*Task requirements:*
Go through the records below and show every line with the string "encBody".

[Start of section]

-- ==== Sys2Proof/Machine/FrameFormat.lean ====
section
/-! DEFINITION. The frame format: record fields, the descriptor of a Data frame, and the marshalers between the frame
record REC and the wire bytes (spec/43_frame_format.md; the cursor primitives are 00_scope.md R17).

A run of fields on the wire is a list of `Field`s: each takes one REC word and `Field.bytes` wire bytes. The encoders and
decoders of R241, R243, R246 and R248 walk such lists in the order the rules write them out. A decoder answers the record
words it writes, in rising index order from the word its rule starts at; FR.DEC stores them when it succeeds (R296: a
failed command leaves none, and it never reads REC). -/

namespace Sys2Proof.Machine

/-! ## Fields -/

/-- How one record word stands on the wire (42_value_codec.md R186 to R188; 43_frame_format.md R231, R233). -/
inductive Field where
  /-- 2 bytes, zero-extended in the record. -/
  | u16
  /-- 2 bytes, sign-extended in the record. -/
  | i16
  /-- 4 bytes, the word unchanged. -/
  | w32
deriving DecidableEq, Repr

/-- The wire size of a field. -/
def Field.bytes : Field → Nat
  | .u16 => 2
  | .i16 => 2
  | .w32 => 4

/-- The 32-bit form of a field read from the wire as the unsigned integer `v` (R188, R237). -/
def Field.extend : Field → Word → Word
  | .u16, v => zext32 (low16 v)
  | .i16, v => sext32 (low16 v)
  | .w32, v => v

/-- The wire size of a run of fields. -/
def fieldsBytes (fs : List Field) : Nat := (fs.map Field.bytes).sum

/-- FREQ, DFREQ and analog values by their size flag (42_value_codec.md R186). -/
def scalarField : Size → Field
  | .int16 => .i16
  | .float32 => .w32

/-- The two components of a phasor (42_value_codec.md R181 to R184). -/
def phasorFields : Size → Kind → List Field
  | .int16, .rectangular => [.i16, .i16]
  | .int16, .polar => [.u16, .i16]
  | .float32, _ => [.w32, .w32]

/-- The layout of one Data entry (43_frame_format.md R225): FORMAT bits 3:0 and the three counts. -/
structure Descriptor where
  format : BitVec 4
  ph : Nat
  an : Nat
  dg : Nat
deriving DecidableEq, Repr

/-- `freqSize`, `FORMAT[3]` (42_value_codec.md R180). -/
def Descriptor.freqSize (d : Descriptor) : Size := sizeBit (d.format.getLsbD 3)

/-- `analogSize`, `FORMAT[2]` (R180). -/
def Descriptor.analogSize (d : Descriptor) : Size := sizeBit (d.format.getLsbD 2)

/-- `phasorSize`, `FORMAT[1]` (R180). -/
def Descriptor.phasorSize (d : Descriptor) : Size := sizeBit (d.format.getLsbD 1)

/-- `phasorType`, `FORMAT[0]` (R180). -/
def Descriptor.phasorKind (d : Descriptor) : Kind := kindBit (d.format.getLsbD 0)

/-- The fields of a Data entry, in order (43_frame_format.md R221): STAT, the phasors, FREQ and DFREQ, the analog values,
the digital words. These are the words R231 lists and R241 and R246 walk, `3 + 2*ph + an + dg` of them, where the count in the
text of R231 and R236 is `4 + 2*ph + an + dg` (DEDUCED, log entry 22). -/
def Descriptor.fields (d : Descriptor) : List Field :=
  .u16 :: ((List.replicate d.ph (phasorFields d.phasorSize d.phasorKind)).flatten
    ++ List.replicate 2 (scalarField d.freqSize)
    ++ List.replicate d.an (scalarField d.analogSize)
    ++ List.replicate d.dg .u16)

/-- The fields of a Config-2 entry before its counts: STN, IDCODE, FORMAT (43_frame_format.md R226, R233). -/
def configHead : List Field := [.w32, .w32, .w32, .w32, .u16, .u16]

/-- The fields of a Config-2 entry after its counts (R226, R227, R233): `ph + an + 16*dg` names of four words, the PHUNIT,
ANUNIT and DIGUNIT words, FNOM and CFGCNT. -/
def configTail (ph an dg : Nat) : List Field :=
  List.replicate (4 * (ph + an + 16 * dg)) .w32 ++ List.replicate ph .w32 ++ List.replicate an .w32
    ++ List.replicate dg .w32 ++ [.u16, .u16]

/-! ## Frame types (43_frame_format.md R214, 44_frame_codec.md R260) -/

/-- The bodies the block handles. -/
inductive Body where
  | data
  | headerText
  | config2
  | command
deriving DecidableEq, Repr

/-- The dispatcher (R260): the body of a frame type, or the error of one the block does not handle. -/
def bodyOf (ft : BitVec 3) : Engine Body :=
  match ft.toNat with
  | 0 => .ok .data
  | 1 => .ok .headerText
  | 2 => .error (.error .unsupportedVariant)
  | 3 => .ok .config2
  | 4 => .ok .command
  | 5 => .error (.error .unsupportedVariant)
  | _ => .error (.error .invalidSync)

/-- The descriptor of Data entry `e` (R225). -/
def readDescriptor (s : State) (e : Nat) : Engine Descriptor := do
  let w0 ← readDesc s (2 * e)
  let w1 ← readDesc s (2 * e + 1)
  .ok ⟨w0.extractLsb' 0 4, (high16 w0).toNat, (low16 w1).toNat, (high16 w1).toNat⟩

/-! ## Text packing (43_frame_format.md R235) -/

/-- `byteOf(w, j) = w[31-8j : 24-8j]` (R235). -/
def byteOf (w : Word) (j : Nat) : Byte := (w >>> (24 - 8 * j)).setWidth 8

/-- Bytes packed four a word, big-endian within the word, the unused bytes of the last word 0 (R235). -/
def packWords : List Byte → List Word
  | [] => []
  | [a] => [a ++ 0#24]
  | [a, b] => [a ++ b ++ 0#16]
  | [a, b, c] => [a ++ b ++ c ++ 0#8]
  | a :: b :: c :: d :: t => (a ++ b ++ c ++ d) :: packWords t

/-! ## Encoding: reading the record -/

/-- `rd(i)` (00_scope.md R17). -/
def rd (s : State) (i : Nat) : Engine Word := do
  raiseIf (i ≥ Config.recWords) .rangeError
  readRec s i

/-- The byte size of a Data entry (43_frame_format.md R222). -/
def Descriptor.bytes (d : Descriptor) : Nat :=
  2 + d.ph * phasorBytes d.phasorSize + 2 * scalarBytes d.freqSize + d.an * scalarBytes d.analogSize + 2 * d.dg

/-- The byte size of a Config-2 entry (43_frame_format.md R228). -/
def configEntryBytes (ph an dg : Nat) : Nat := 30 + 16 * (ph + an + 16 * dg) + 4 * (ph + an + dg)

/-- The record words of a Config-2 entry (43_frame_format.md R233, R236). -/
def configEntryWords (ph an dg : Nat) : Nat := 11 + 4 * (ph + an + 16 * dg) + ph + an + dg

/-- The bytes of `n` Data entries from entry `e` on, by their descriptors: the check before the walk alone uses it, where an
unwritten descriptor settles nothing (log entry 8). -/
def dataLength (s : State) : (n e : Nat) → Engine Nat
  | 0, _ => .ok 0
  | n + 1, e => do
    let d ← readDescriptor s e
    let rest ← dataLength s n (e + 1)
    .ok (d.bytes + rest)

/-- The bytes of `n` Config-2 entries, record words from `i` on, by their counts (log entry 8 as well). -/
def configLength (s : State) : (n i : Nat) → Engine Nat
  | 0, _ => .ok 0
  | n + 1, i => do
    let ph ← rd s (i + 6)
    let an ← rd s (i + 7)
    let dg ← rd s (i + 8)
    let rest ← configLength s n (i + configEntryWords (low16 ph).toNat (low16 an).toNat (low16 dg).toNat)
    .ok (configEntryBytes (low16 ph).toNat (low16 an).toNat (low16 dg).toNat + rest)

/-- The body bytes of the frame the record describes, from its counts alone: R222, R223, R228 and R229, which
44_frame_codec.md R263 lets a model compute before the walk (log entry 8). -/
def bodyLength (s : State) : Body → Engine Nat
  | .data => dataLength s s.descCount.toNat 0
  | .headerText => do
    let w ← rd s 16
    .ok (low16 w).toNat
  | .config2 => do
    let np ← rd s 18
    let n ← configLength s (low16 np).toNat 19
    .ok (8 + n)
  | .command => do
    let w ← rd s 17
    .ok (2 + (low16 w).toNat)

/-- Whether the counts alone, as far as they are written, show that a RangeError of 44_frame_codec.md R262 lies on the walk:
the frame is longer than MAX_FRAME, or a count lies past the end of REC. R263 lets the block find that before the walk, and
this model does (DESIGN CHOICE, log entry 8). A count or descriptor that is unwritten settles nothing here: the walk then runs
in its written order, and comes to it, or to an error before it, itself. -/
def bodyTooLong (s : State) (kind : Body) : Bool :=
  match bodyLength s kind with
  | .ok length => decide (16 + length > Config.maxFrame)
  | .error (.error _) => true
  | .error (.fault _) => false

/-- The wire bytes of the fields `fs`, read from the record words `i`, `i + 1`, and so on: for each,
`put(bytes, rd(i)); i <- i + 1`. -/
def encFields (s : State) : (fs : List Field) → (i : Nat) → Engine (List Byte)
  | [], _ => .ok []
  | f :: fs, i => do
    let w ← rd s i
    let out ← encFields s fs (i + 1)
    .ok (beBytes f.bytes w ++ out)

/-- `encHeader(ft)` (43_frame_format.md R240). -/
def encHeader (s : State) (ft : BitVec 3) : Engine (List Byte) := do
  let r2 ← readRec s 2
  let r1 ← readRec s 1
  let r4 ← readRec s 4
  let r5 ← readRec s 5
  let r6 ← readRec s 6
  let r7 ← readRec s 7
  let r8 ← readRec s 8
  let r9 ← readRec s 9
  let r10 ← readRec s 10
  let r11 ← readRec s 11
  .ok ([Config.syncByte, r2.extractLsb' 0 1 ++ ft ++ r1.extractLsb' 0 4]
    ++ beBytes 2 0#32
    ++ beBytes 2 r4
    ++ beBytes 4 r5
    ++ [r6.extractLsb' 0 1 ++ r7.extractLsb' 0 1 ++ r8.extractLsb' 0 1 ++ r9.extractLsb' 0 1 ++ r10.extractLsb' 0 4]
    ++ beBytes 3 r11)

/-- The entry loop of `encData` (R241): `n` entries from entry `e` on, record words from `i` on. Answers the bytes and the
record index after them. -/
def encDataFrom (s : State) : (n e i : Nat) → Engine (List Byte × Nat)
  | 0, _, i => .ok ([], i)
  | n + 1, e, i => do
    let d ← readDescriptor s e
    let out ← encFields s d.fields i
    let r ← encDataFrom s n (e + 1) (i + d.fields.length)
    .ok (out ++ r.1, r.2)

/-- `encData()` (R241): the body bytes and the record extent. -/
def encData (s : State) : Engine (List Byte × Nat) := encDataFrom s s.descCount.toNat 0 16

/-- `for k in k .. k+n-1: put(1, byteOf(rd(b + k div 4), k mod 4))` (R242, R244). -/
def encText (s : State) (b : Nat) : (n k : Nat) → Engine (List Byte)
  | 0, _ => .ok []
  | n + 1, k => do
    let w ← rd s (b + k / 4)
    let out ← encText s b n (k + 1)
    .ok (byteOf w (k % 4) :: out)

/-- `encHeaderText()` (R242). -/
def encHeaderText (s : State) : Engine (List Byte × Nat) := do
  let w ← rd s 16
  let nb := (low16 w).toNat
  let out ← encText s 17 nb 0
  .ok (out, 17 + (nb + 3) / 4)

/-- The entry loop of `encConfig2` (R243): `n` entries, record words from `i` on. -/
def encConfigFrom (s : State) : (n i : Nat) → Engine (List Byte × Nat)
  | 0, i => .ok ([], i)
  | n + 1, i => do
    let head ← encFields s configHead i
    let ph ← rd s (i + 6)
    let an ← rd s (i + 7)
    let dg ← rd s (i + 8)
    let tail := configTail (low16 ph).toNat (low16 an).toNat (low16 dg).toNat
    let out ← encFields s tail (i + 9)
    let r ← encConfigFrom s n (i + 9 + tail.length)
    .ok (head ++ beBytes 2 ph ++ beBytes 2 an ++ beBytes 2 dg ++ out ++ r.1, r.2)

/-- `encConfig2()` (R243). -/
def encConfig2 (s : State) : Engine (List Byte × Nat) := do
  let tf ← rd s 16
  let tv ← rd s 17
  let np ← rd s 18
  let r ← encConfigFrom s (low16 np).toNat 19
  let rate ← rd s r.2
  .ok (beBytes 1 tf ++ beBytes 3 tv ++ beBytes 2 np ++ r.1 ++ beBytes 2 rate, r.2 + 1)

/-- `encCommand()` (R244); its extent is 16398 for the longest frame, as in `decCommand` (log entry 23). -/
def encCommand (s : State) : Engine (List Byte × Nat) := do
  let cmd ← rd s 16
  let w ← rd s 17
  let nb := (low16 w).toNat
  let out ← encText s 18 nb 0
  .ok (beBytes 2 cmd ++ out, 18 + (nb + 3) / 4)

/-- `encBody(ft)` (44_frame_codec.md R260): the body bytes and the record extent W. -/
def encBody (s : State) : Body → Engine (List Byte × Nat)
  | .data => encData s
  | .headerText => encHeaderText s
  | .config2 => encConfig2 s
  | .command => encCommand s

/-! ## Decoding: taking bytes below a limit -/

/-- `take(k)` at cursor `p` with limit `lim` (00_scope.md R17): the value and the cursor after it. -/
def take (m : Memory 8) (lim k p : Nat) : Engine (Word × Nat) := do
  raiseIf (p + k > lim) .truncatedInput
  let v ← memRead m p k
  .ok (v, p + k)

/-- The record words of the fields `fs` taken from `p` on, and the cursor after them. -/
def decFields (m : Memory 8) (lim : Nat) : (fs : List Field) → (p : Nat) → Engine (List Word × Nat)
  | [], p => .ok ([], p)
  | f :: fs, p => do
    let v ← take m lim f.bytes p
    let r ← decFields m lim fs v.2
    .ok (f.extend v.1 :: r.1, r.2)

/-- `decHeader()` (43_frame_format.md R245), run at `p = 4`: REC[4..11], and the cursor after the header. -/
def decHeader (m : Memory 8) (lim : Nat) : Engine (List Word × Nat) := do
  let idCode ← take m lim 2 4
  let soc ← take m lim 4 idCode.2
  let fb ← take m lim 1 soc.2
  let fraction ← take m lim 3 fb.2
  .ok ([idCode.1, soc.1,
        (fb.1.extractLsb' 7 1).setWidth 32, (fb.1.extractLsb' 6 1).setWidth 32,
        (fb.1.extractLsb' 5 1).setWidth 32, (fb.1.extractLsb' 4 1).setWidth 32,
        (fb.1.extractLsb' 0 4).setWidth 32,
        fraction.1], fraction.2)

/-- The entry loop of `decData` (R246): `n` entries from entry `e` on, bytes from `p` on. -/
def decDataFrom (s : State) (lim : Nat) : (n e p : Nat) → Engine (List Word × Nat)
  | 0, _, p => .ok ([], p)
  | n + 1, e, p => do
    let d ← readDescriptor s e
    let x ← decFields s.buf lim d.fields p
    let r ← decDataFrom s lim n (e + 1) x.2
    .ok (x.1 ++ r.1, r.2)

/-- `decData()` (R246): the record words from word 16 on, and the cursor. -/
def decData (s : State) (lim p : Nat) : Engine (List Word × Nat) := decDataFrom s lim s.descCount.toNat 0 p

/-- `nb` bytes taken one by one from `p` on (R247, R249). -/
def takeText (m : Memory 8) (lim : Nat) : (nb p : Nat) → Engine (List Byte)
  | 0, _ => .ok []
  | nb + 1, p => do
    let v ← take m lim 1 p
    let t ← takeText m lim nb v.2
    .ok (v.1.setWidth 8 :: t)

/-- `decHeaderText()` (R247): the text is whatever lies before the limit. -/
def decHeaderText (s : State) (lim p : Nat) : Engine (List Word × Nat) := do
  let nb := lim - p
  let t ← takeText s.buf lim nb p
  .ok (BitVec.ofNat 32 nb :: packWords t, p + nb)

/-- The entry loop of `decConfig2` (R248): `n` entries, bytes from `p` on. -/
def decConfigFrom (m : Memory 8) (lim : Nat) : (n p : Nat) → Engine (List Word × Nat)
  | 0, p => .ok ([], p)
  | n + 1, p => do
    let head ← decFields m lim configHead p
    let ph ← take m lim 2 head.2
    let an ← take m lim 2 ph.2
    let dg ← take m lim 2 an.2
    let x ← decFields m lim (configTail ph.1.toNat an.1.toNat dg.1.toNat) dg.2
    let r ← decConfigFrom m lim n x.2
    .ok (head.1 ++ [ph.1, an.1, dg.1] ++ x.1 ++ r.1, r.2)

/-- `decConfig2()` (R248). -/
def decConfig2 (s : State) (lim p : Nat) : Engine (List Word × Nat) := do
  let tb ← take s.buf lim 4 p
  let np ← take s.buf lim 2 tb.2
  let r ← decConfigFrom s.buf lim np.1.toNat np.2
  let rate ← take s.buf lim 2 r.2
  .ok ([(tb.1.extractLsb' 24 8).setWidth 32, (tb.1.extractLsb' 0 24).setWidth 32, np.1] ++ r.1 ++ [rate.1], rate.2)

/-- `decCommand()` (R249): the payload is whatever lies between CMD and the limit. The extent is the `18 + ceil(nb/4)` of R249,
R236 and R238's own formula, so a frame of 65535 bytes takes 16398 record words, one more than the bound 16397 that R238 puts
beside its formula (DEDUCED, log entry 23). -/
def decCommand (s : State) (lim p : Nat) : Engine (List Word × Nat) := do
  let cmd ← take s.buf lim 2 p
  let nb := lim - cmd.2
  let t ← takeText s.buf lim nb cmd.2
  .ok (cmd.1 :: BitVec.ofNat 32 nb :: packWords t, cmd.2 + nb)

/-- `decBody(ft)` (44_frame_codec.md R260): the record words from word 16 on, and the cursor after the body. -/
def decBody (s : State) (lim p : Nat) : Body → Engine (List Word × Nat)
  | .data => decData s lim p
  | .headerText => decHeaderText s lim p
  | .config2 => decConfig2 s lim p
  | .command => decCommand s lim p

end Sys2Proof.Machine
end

[End of section]

*Answer to the problem:*
/-- `encBody(ft)` (44_frame_codec.md R260): the body bytes and the record extent W. -/
def encBody (s : State) : Body → Engine (List Byte × Nat)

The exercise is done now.